The growth of shale oil production in North America has caused oil exporters to hold the line on prices by cutting production. Lower oil production translates into lower rates for shipping stocks — tanker day rates have slipped below their operating costs. This is bad news for owners of popular Suezmax and Very Large Crude Carrier (VLCC) tankers like FRO, Teekay Tankers (TNK[4]) and Nordic American Tanker (NAT[5]).

Dry bulk carriers are a different story, though. While they’re far from experiencing fair winds and following seas, their fortunes are more favorable than their tanker cousins.

Many dry bulk shipping stocks have prospered recently on two hopeful signs: strong growth in China’s iron ore imports and a slowdown in new ship construction. That tide of optimism helped lift shares in dry bulk carriers like Paragon Shipping (PRGN[6]) and Star Bulk Carriers (SBLK[7]), which have shot up by roughly 40% and 30%, respectively, in the past few days alone. Both companies recently reported second-quarter earnings that swung to the black (although PRGN’s profit was a mere $17,000, that beats losses in the year-ago period).

So what’s different about the dry bulk niche?

Perhaps the best measure of health for dry bulk shippers is the Baltic Dry Index (BDI), which reflects how much it costs to move raw materials by sea.

There are few better examples of volatility than the BDI. It began the year below 700, but skyrocketed in June to nearly 1,200. Shipping rates have swung wildly since then, moving down — then up — a total of 350 points since July 1 to reach current levels around 1,170.

Of course, back in the white-hot market of mid-2008, the BDI hit a record high of nearly 11,800, and that was a turning point for the industry.

While the BDI was so elevated, companies placed orders for fleets of newer bigger ships to accommodate all that business. But those ships emerged into a global economy that was vastly different than when the orders were placed. In the Great Recession, demand (and rates) plummeted — while shipping stocks were saddled with a lot of expensive new ships they could not afford to operate profitably.

It’s easy to see why shipping stocks have been struggling to stay afloat. Shipping is one of the purest supply-and-demand-driven sectors; too much supply with constrained demand makes for pitifully low rates — sometimes rates that don’t even cover the cost of operating the ship.

The good news: Fewer new ship orders will reduce capacity and boost rates (and profitability) — as long as demand continues to grow.

Bottom Line

Shipping rates won’t recover their 2008 levels anytime soon, and that will continue to hang on the sector. But at least dry bulk shipping stocks can take a lesson from airlines — by cutting capacity. Scrapping old vessels and exercising discipline when it comes to new construction will eventually tilt the supply/demand curve back in their favor.

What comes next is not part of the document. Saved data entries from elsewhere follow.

/-- R196 to R198, R201: the destination of a move. An open that names a deed held `HOME` here at no lower epoch is refused
with `STALE_EPOCH`, one for which pages or entries lack with `NO_SPACE`; else its deeds enter `INCOMING`. The sealed
last data frame commits the move when every byte arrived and every check held, and else ends it with `CHECK_FAIL`;
an abort abandons it. A keeper's record enters `INCOMING` from `REMOTE` only (Table 7.3).

R199 to R202, R206: the source of a move. Its receipt frees the deeds with the receipt's commit beat; a refusal gives
them back with the refusing code; a kill of a streaming move sends an abort and gives them back `KILLED`; past the
receipt deadline the source asks once, repeats every DEED_QUERY_GAP beats, and DEED_TIMEOUT beats past the deadline leaves the deeds
orphaned; no timer acts before its beat, and a move that has ended hears neither a late receipt nor an answer.

Model's own choices it rests on: log entries 76, 147, 149. -/
def Obligations.MoveTransfer : Prop :=
  (∀ (s t : State) (f : Frame) (o : MoveOpen) (data : Bytes) (ok : Bool) (m : MoveIn),
    (∀ (u : State) (l : Option Nat) (d : OpenDeed) (ds : List OpenDeed),
      (l = none → d.key.keeper = u.me → d.key.region = false → (u.deed (.own d.key.lantern d.key.deed)).state ≠ .none →
        (u.deed (.own d.key.lantern d.key.deed)).state ≠ .remote → u.takeDeeds f.src l (d :: ds) = none) ∧
      (∀ k, l = some k → ∀ ps v, u.takeRatios d.pages = some (ps, v) → ∃ w : State, (w.deed (.own k d.key.deed)).state = .incoming ∧ (w.deed (.own k d.key.deed)).epoch = d.epoch ∧
        u.takeDeeds f.src l (d :: ds) = (w.takeDeeds f.src l ds).map (fun q => (.own k d.key.deed :: q.1, q.2)))) ∧
    (Delivered s f .openK t →
      let u := t.mapLore (fun l => { l with opensSeen := true })
      (∀ d r, o.deeds = [d] → u.findDeed d.key = some r → (u.deed r).state = .home → d.epoch ≤ (u.deed r).epoch →
        exec (.moveOpenReceive f o) s = .next ((u.sendNack f .openK .staleEpoch).acked f)) ∧
      (∀ d refs v, o.deeds = [d] → u.findDeed d.key = none → o.lantern = none → u.lore.movesIn.length < 256 →
        u.takeDeeds f.src none [d] = some (refs, v) →
        exec (.moveOpenReceive f o) s = .next ((v.mapLore (fun l => { l with movesIn := l.movesIn ++
          [{ id := f.ref, src := f.src, op := o, refs := refs, lantern := none, request := none, got := 0, till := o.promised + bits (u.regN Reg.DEED_TIMEOUT) 23 0, badCheck := false, parked := f.tc == 3 }] })).acked f)) ∧
      (∀ d, o.deeds = [d] → u.findDeed d.key = none → o.lantern = none → (256 ≤ u.lore.movesIn.length ∨ u.takeDeeds f.src none [d] = none) →
        exec (.moveOpenReceive f o) s = .next ((u.sendNack f .openK .noSpace).acked f))) ∧
    (Delivered s f .data t → t.lore.movesIn.find? (fun m => m.id == f.ref && m.src == f.src) = some m →
      let pages := m.refs.flatMap (fun r => (t.deed r).pages) ++ (match m.lantern with | none => [] | some l => (t.lan l).shared)
      let m' : MoveIn := { m with got := m.got + data.length, badCheck := m.badCheck || !ok }
      let u := (t.writeStream pages f.offset data).mapLore (fun l => { l with movesIn := l.movesIn.map (fun y => if y.id = m.id ∧ y.src = m.src then m' else y) })
      (f.sealBit = false → exec (.moveDataReceive f data ok) s = .next (u.acked f)) ∧
      (f.sealBit = true → m.got + data.length = m.op.rateSize → m.badCheck = false → ok = true →
        exec (.moveDataReceive f data ok) s = .next ((u.moveCommit m').acked f)) ∧
      (f.sealBit = true → (m.got + data.length ≠ m.op.rateSize ∨ m.badCheck = true ∨ ok = false) →
        exec (.moveDataReceive f data ok) s = .next (((u.abandon m').sendNack f .data .checkFail).acked f))) ∧
    (Delivered s f .deed t → t.lore.movesIn.find? (fun m => m.id == f.ref && m.src == f.src) = some m →
      exec (.moveAbortReceive f) s = .next ((t.abandon m).acked f)) ∧
    (Delivered s f .data t → t.lore.movesIn.find? (fun m => m.id == f.ref && m.src == f.src) = none → f.sealBit = true →
      (∃ r ∈ t.lore.abandoned, r.src = f.src ∧ r.mv = f.ref) → exec (.moveDataReceive f data ok) s = .next ((t.sendNack f .data .staleEpoch).acked f)) ∧
    (∀ mv : Nat, s.lore.movesIn[mv]? = some m →
      (m.till < s.now → exec (.incomingAbandon mv) s = .next (s.abandon m)) ∧
      (s.now ≤ m.till → exec (.incomingAbandon mv) s = .next s))) ∧
  (∀ (s t : State) (f : Frame) (r : MoveReceipt) (n : Nack) (m : MoveOut) (mv : Nat),
    (Delivered s f .commit t → t.lore.movesOut.find? (fun m => m.id == f.ref && m.dst == f.src) = some m →
      exec (.moveReceiptReceive f r) s = .next ((t.moveFreed m r.lantern (some r.commitBeat)).acked f)) ∧
    (Delivered s f .nack t → (n.kind = .openK ∨ n.kind = .data ∨ n.kind = .commit) → t.moveOut n.ref = some m → m.dst = f.src →
      exec (.nackReceive f n) s = .next ((t.moveReturned m n.code).acked f)) ∧
    (∀ cp, Delivered s f .nack t → (n.kind = .openK ∨ n.kind = .data ∨ n.kind = .commit) → t.moveOut n.ref = none →
      t.copyOut n.ref = some cp → cp.dst = f.src → exec (.nackReceive f n) s = .next ((t.copyFailed cp n.code).acked f)) ∧
    (∀ ring slot, s.cdUp = true → s.lore.movesOut.find? (fun m => m.ring == ring && m.slot == slot && !m.parked && m.phase == 2) = some m →
      exec (.moveKill ring slot) s = .next ((s.send m.dst .deed 4 (openLen .deed) .moveAbort m.id).moveReturned m .killed true)) ∧
    (s.moveOut mv = some m → m.phase = 3 →
      (m.queried = 0 → m.deadline < s.now →
        let m' : MoveOut := { m with queried := s.now, gap := bits (s.regN Reg.DEED_QUERY_GAP) 15 0, tmo := bits (s.regN Reg.DEED_TIMEOUT) 23 0 }
        exec (.receiptDeadlineExpiry mv) s = .next ((s.setMove m').queryMove m')) ∧
      (s.now ≤ m.deadline → exec (.receiptDeadlineExpiry mv) s = .next s) ∧
      (m.queried ≠ 0 → m.queried + m.gap ≤ s.now →
        exec (.deedQueryRepeat mv) s = .next ((s.setMove { m with queried := s.now }).queryMove { m with queried := s.now })) ∧
      (m.queried ≠ 0 → s.now < m.queried + m.gap → exec (.deedQueryRepeat mv) s = .next s) ∧
      (m.queried ≠ 0 → m.deadline + m.tmo < s.now → exec (.deedTimeoutOrphan mv) s = .next (s.moveOrphaned m)) ∧
      (m.queried ≠ 0 → s.now ≤ m.deadline + m.tmo → exec (.deedTimeoutOrphan mv) s = .next s)) ∧
    (Delivered s f .commit t → t.lore.movesOut.find? (fun m => m.id == f.ref && m.dst == f.src) = none →
      exec (.moveReceiptReceive f r) s = .next (t.acked f)))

Granted, you can’t overlook the sector’s vulnerability to slower growth in China and other trends, but you should give strong consideration to stocks like PRGN and SBLK. They’re well-managed, very cheap and there is a potential for significant upside.

But tanker-focused companies have a much tougher challenge — oversupply is more acute, and import-export activity in oil production is taking a hit from shale oil. FRO’s struggling under a mountain of debt and is very easy to pass up, but even Nordic American — one of the most solid tanker stocks — is tough to recommend right now.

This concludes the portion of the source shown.